# Wooden breeder boxes



## Velvet_Meece (Apr 20, 2009)

If you use them can you please post some piccies? 

Would like to see different designs, taa muchly.


----------



## SarahC (Oct 3, 2008)

batteries are flat in my camera but I'll take some at the weekend when I've replaced them.


----------



## Velvet_Meece (Apr 20, 2009)

Thanks, i know a lot of people use them but for some reason seem hesitant to show them


----------



## LUX (Mar 10, 2011)

I'll take some later - I use 2 different kinds


----------



## The-Church-Mouse (Jun 4, 2012)

I would also be interested in seeing the designs used if possible.


----------



## The-Church-Mouse (Jun 4, 2012)

I have found pics of the breeder boxes on the NMC site, very similar to what I used years ago, however I much prefer the modern day use of rub/tub set up that seem so popular now. One point about the boxes that I "think" has some clout is the fact that with certain colouration the advantage of a dark house will benefit show quality stock as opposed to being housed in a transparent rub/tub. ??


----------



## SarahC (Oct 3, 2008)

these are my favored cage size,18 " x 12 " approx.

























I used to include a seperate nest area but don't bother now.


----------



## SarahC (Oct 3, 2008)

I have some much larger but in my opinion they breed better and keep fitter in smaller cages.I think the smallest lab cages are to small but that's just my opinion,I wouldn't impose it on anyone else.Splashed with mud from the awful weather we are having. 

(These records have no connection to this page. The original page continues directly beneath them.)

-- ==== Sys2Proof/Laws/PerInstr.lean ====
section
/-! SUPPORT. The families of statements made per instruction. -/

namespace Sys2Proof.Laws.EncodingShape

/-- The instruction is well formed, its operation's number names that operation, and it encodes to four words. -/
def Statement (i : Instr) : Prop :=
  i.wellFormed = true ∧ Operation.ofNumber i.operation.number = i.operation ∧ ∀ p, (encode p i).length = 4

theorem halt (op1 op2 result : Word) : Statement (.halt op1 op2 result) := ⟨rfl, rfl, fun _ => rfl⟩
theorem add (op1 op2 result : Word) : Statement (.add op1 op2 result) := ⟨rfl, rfl, fun _ => rfl⟩
theorem sub (op1 op2 result : Word) : Statement (.sub op1 op2 result) := ⟨rfl, rfl, fun _ => rfl⟩
theorem mul (op1 op2 result : Word) : Statement (.mul op1 op2 result) := ⟨rfl, rfl, fun _ => rfl⟩
theorem div (op1 op2 result : Word) : Statement (.div op1 op2 result) := ⟨rfl, rfl, fun _ => rfl⟩
theorem mod (op1 op2 result : Word) : Statement (.mod op1 op2 result) := ⟨rfl, rfl, fun _ => rfl⟩
theorem lds (op1 op2 result : Word) : Statement (.lds op1 op2 result) := ⟨rfl, rfl, fun _ => rfl⟩

end Sys2Proof.Laws.EncodingShape
end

I'm looking after another persons mice and these are his cage design,more shoebox sized.Mice are fit and well in them.


----------



## besty74 (May 26, 2012)

they are great, did you make them? or can you buy them like that?


----------



## SarahC (Oct 3, 2008)

hand made.


----------



## besty74 (May 26, 2012)

you are very clever.
Is there a thread anywhere on here showing how to make them?


----------



## Velvet_Meece (Apr 20, 2009)

They're really nice, and neat too. I know some people prefer them darker too and tend to have circles of mesh here and there.

I had one the same design as the one your minding that i won at the midlands show on the raffle, but the mice chewed through the bottom of it within days...


----------